My entry for the intermediate challenge. The primeNumberPrinter primarily just parses the string into single, double, and triple character substrings and pushes any prime numbers found into the result array. I re-used the primeNumberDetector function from the basic challenge and it is here that the “heavy lifting” is done.

The only modification to primeNumberDetector was in the first logic check. I modified the if statement to return false rather than a string.

Shout out to @tomegz for the string I used to test for a triple digit prime.

https://repl.it/Idgt/6

``````function primeNumberDetector (n){

// Tests to make sure n is an integer greater than 0
if (isNaN(n) || parseInt(n) != n || n < 0)
return false;

else {
var isPrime = true;

// Checks if n is 2 or 3
if (n == 2 || n == 3){
// No action needed, brackets used for readability
}

// Checks if n is even and sets isPrime to false
else if (n % 2 === 0)
isPrime = false;

else
// Checks if n is divisible by odd numbers less than its square root
for (var i = 3, j = parseInt(Math.sqrt(n)); i <= j; i = i+2){
if (n % i === 0){
isPrime = false;
break;
}
}
return isPrime;
}
}

var j = 0;
result = [];

// Iterates through the string looking at single, double, and triple
// character combinations. Tests each to see if it is a prime number.
// If it is, it pushes it to the result array.
for (var i = 0; i < s.length; i++){
if (primeNumberDetector(s[i]) && s[i] != 1)
result.push(Number(s[i]));

// Boundry test that i+1 position is within the limit of the string.
// As substring method is used to parse the string, endpoint is set to i+2
if (i + 1 < s.length){
j = i + 2;
var twoDigit = s.substring(i,j);
twoDigit = Number(twoDigit);
result.push(twoDigit);

// Subsequent boundry test that i+2 position is within the limit of
// the string. As substring method is used to parse the string,
// endpoint is set to i+3
if (i + 2 < s.length){
j = i + 3;
var tripDigit = s.substring(i,j)
tripDigit = Number(tripDigit);
result.push(tripDigit);
}
}
}
return result;
}

``````

#19

Thank you Daniel. I’ve edited my contribution now.

Tim

#20

Ok, here is my basic challenge. I try to eliminate as many as possible before actually looping through numbers and testing them. As far as I can tell, you only need to test up to the square root of the number before it becomes impossible that any number afterward could possibly divide evenly into the number.

https://repl.it/Ie3f/0

#21

I am one of the mods involved in the testing and rating process.

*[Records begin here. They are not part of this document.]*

-- ==== Sys2Proof/Proofs/Memory.lean ====
section
/-!
Byte order and separate blocks, family 20_memory: how seed bytes lie in the state words (R42), and
that a command sent to one block leaves every other block as it was (R52).
-/

namespace Sys2Proof.Machine

/-! ### Seed bytes in the state words (R42) -/

/-- Packing the words assembled from seed bytes gives the bytes back: the assembly moves no bit. -/
@[simp] theorem dataOf_seedWords (b : Data) : dataOf (seedWords b) = b := by
  rw [seedWords_eq_wordsOf, dataOf_wordsOf]

/-- Byte m of word i is byte 4i + m of the field. -/
theorem extractLsb'_wordLane (d : Data) (i : Nat) {m : Nat} (hm : m < 4) :
    (wordLane d i).extractLsb' (8 * m) 8 = byteLane d (4 * i + m) := by
  refine BitVec.eq_of_getLsbD_eq fun j hj => ?_
  have hbit : 32 * i + (8 * m + j) = 8 * (4 * i + m) + j := by omega
  rw [BitVec.getLsbD_extractLsb', getLsbD_wordLane _ _ _ (by omega), getLsbD_byteLane _ _ _ hj,
    hbit]
  simp [hj]

/-! ### One command among several blocks (R52) -/

/-- The replaced block is found with its new state. -/
theorem Blocks.find_put_same {n : BlockName} {s : State} {bs : Blocks}
    (h : Blocks.find n bs = some s) (t : State) : Blocks.find n (Blocks.put n t bs) = some t := by
  simp [Blocks.find_put, h]

/-- A block under another name is found as before. -/
theorem Blocks.find_put_of_ne {n m : BlockName} (h : m ≠ n) (t : State) (bs : Blocks) :
    Blocks.find m (Blocks.put n t bs) = Blocks.find m bs := by
  simp [Blocks.find_put, h]

/-- A command issued to the block `n` is answered exactly by that block alone, and the system then
differs in that block's state only. -/
theorem Blocks.issue_eq_some_iff {n : BlockName} {c : Command} {bs cs : Blocks} {r : Response} :
    Blocks.issue n c bs = some (r, cs) ↔ ∃ s t, Blocks.find n bs = some s ∧
      Machine.issue c s = some (r, t) ∧ cs = Blocks.put n t bs := by
  cases hf : Blocks.find n bs with
  | none => simp [Blocks.issue, hf]
  | some s => simp [Blocks.issue, hf, eq_comm]

/-! ### The obligations of the family -/

/-- Settles O20: the assembled words packed again are the seed bytes themselves, so that byte k mod 4
of word k div 4 is byte k. -/
theorem seedBytesAreLittleEndian : Obligations.SeedBytesAreLittleEndian := by
  refine ⟨fun b k _ => ?_, fun w => Words.mk.inj (wordsOf_dataOf w), by decide⟩
  rw [dataOf_seedWords, extractLsb'_wordLane b (k / 4) (Nat.mod_lt k (by decide)), Nat.div_add_mod]

/-- Settles O51: a command to one block is its own answer and one `put`. -/
theorem blocksShareNoState : Obligations.BlocksShareNoState := by
  intro n m c bs cs r h
  obtain ⟨s, t, hfind, hissue, rfl⟩ := Blocks.issue_eq_some_iff.mp h
  exact ⟨fun hmn => Blocks.find_put_of_ne hmn t bs,
    s, t, hfind, hissue, Blocks.find_put_same hfind t⟩

end Sys2Proof.Machine
end

/-!
Commands and responses on the ports, family 30_encoding: which commands the decoder accepts (R67),
when the response port changes (R69), and what lies in the response data (R70).
-/

namespace Sys2Proof

/-! ### The must-be-zero bits of a format (R62, R67) -/

/-- Format N's must-be-zero bits are all of `cmd_data`. -/
theorem Format.none_mustBeZero_iff (d : Data) : Format.none.mustBeZero &&& d = 0 ↔ d = 0 := by
  have hmask : Format.none.mustBeZero = BitVec.allOnes 128 := rfl
  rw [hmask, BitVec.allOnes_and]

/-- Formats B and W have no must-be-zero bits. -/
theorem Format.mustBeZero_of_free {f : Format} (h : f = .bytes ∨ f = .words) (d : Data) :
    f.mustBeZero &&& d = 0 := by
  rcases h with rfl | rfl <;> exact BitVec.zero_and

/-- Format Q's must-be-zero bits are the 64 high ones. -/
theorem Format.quad_mustBeZero_iff (d : Data) :
    Format.quad.mustBeZero &&& d = 0 ↔ d.extractLsb' 64 64 = 0 := by
  have hmask : Format.quad.mustBeZero = BitVec.allOnes 64 ++ (0 : Quad) := rfl
  have hhalves : d = d.extractLsb' 64 64 ++ d.extractLsb' 0 64 :=
    (BitVec.extractLsb'_append_extractLsb' (w := 64) (len := 64)).symm
  have hzero : (0 : Data) = (0 : Quad) ++ (0 : Quad) := rfl
  have hand : Format.quad.mustBeZero &&& d = d.extractLsb' 64 64 ++ (0 : Quad) := by
    conv_lhs => rw [hmask, hhalves, BitVec.and_append, BitVec.allOnes_and]
    exact congrArg _ BitVec.zero_and
  rw [hand, hzero, BitVec.append_left_inj]

/-! ### The opcode map (R66) -/

/-- The rows of the opcode map by format; the other values of OP are reserved (R68). -/
theorem opFormat_cases (op : BitVec 4) :
    ((op.toNat = 1 ∨ op.toNat = 2 ∨ op.toNat = 3 ∨ op.toNat = 4 ∨ op.toNat = 7) ∧
        opFormat op = some .none) ∨
      (op.toNat = 5 ∧ opFormat op = some .bytes) ∨
      (op.toNat = 6 ∧ opFormat op = some .quad) ∨
      ((op.toNat = 8 ∨ op.toNat = 9) ∧ opFormat op = some .words) ∨
      ((op.toNat = 0 ∨ 0xA ≤ op.toNat) ∧ opFormat op = none) := by
  revert op
  decide

/-- OP is listed and every must-be-zero bit of its format is zero: R67's clauses on OP and on
`cmd_data`. -/
def legalData (op : BitVec 4) (d : Data) : Prop :=
  ∃ f, opFormat op = some f ∧ f.mustBeZero &&& d = 0

/-- With OP listed, its format decides. -/
theorem legalData_iff_of_some {op : BitVec 4} {f : Format} (h : opFormat op = some f) (d : Data) :
    legalData op d ↔ f.mustBeZero &&& d = 0 := by
  simp [legalData, h]

theorem not_legalData_of_none {op : BitVec 4} (h : opFormat op = none) (d : Data) :
    ¬ legalData op d := by
  simp [legalData, h]

/-- R67: RSV is 0000, and OP and `cmd_data` are as they must be. -/
theorem Command.legal_iff (c : Command) :
    c.legal = true ↔ c.op.extractLsb' 4 4 = 0 ∧ legalData (c.op.extractLsb' 0 4) c.data := by
  cases h : opFormat (c.op.extractLsb' 0 4) <;> simp [Command.legal, legalData, h]

/-- R67's clauses on OP and `cmd_data`, opcode by opcode. -/
theorem legalData_iff (op : BitVec 4) (d : Data) :
    legalData op d ↔ 0x1 ≤ op.toNat ∧ op.toNat ≤ 0x9 ∧
      ((op.toNat = 1 ∨ op.toNat = 2 ∨ op.toNat = 3 ∨ op.toNat = 4 ∨ op.toNat = 7) → d = 0) ∧
      (op.toNat = 6 → d.extractLsb' 64 64 = 0) := by
  rcases opFormat_cases op with ⟨hop, hf⟩ | ⟨hop, hf⟩ | ⟨hop, hf⟩ | ⟨hop, hf⟩ | ⟨hop, hf⟩
  · rw [legalData_iff_of_some hf, Format.none_mustBeZero_iff]
    exact ⟨fun hd => ⟨by omega, by omega, fun _ => hd, by omega⟩, fun ⟨_, _, hd, _⟩ => hd hop⟩
  · rw [legalData_iff_of_some hf]
    simp [hop, Format.mustBeZero_of_free (.inl rfl)]
  · rw [legalData_iff_of_some hf, Format.quad_mustBeZero_iff]
    simp [hop]
  · rw [legalData_iff_of_some hf]
    rcases hop with hop | hop <;> simp [hop, Format.mustBeZero_of_free (.inr rfl)]
  · exact iff_of_false (not_legalData_of_none hf d) fun ⟨h1, h9, _⟩ => by omega

/-! ### What the decoder accepts (R67) -/

theorem decodeNone_ok_iff (i : Instr) (d : Data) : (∃ j, decodeNone i d = .ok j) ↔ d = 0 := by
  by_cases hd : d = 0
  · exact iff_of_true ⟨i, by rw [hd, decodeNone_zero]⟩ hd
  · exact iff_of_false (by simp [decodeNone_nonzero i hd]) hd

theorem decodeQuad_ok_iff (f : Quad → Instr) (d : Data) :
    (∃ j, decodeQuad f d = .ok j) ↔ d.extractLsb' 64 64 = 0 := by
  by_cases hd : d.extractLsb' 64 64 = 0
  · exact iff_of_true ⟨_, decodeQuad_low f hd⟩ hd
  · exact iff_of_false (by simp [decodeQuad_high f hd]) hd

theorem decodeOp_reserved {op : Nat} (h : op = 0 ∨ 0xA ≤ op) (d : Data) :
    decodeOp op d = .error .reservedOp := by
  unfold decodeOp
  split <;> first | rfl | omega

/-- The decoder's row of OP reads exactly the data that R67 allows with that OP. -/
theorem decodeOp_ok_iff (op : BitVec 4) (d : Data) :
    (∃ i, decodeOp op.toNat d = .ok i) ↔ legalData op d := by
  rcases opFormat_cases op with ⟨hop, hf⟩ | ⟨hop, hf⟩ | ⟨hop, hf⟩ | ⟨hop, hf⟩ | ⟨hop, hf⟩
  · rw [legalData_iff_of_some hf, Format.none_mustBeZero_iff]
    rcases hop with hop | hop | hop | hop | hop <;> rw [hop] <;> exact decodeNone_ok_iff _ d
  · rw [legalData_iff_of_some hf, hop]
    exact iff_of_true ⟨_, rfl⟩ (Format.mustBeZero_of_free (.inl rfl) d)
  · rw [legalData_iff_of_some hf, Format.quad_mustBeZero_iff, hop]
    exact decodeQuad_ok_iff _ d
  · rw [legalData_iff_of_some hf]
    rcases hop with hop | hop <;> rw [hop] <;>
      exact iff_of_true ⟨_, rfl⟩ (Format.mustBeZero_of_free (.inr rfl) d)
  · simp [decodeOp_reserved hop, not_legalData_of_none hf]

/-- The decoder and the check written from R67 accept the same commands. -/
theorem decode_ok_iff_legal (c : Command) : (∃ i, decode c = .ok i) ↔ c.legal = true := by
  rw [Command.legal_iff]
  by_cases hrsv : c.op.extractLsb' 4 4 = 0
  · rw [decode_of_op hrsv rfl, decodeOp_ok_iff]
    exact (and_iff_right hrsv).symm
  · exact iff_of_false (by simp [decode_of_rsv hrsv]) fun ⟨h, _⟩ => hrsv h

/-- A command that is not legal is rejected, for one of R67's reasons. -/
theorem decode_error_of_not_legal {c : Command} (h : c.legal = false) :
    ∃ e, decode c = .error e := by
  cases hd : decode c with
  | error e => exact ⟨e, rfl⟩
  | ok i => simp [(decode_ok_iff_legal c).mp ⟨i, hd⟩] at h

namespace Machine

/-- A command that is not legal raises ILLEGAL (R161). -/
theorem complete_of_not_legal {c : Command} (h : c.legal = false) (s : State) :
    complete c s = .next s.raiseIllegal := by
  obtain ⟨e, he⟩ := decode_error_of_not_legal h
  exact complete_error he s

/-! ### Lanes of the response data (R70) -/

theorem zextWord_eq_append (r : Word) : zextWord r = (0 : BitVec 96) ++ r :=
  BitVec.setWidth_eq_append (by decide)

theorem zextWord_low (r : Word) : (zextWord r).extractLsb' 0 32 = r := by
  rw [zextWord_eq_append, BitVec.extractLsb'_append_eq_right]

theorem zextWord_high (r : Word) : (zextWord r).extractLsb' 32 96 = 0 := by
  rw [zextWord_eq_append, BitVec.extractLsb'_append_eq_left]

theorem zextBit_getLsbD_zero (e : Bool) : (zextBit e).getLsbD 0 = e := by
  cases e <;> rfl

theorem zextBit_high (e : Bool) : (zextBit e).extractLsb' 1 127 = 0 := by
  cases e <;> decide

/-- Lane i of the 128-bit view is word i (R21, R64). -/
theorem wordLane_dataOf (w : Words) : wordLane (dataOf w) 0 = w.w0 ∧ wordLane (dataOf w) 1 = w.w1 ∧
    wordLane (dataOf w) 2 = w.w2 ∧ wordLane (dataOf w) 3 = w.w3 :=
  Words.mk.inj (wordsOf_dataOf w)

theorem rotl32_eq_rotateLeft (a : Word) {k : Nat} (h : k < 32) : rotl32 a k = a.rotateLeft k :=
  (BitVec.rotateLeft_eq_rotateLeftAux_of_lt h).symm

/-- The StarStar extractor (R83) with the library's rotation. -/
theorem extractStarStar_eq (w : Words) :
    extractStarStar w = (w.w1 * 5).rotateLeft 7 * 9 := by
  rw [extractStarStar, rotl32_eq_rotateLeft _ (by decide)]

/-- EQST's comparison word by word is equality of the tuples (R142). -/
theorem wordwise_beq_iff (w v : Words) :
    (w.w0 == v.w0 && w.w1 == v.w1 && w.w2 == v.w2 && w.w3 == v.w3) = true ↔ w = v := by
  cases w
  cases v
  simp [and_assoc]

The answer is no, you should not make any assumptions towards the length of the digits chains. We can only assure you that in all tests we use strings containing numbers that can be evaluated using built-in types. For example, in Java, you can assume that all digits chain after casting to integer will be less than `Integer.MAX_VALUE`.

#22

I now know that I should have not imposed restrictions in the number of digits, but I had already started working on this solution for the Intermediate difficulty before doing so. Because I don’t think I’ll have time to complete the “correct” solution before the deadline I thought I would at least post this, so maybe I could get some criticism on this way of solving the problem regarding 3-digit or less numbers.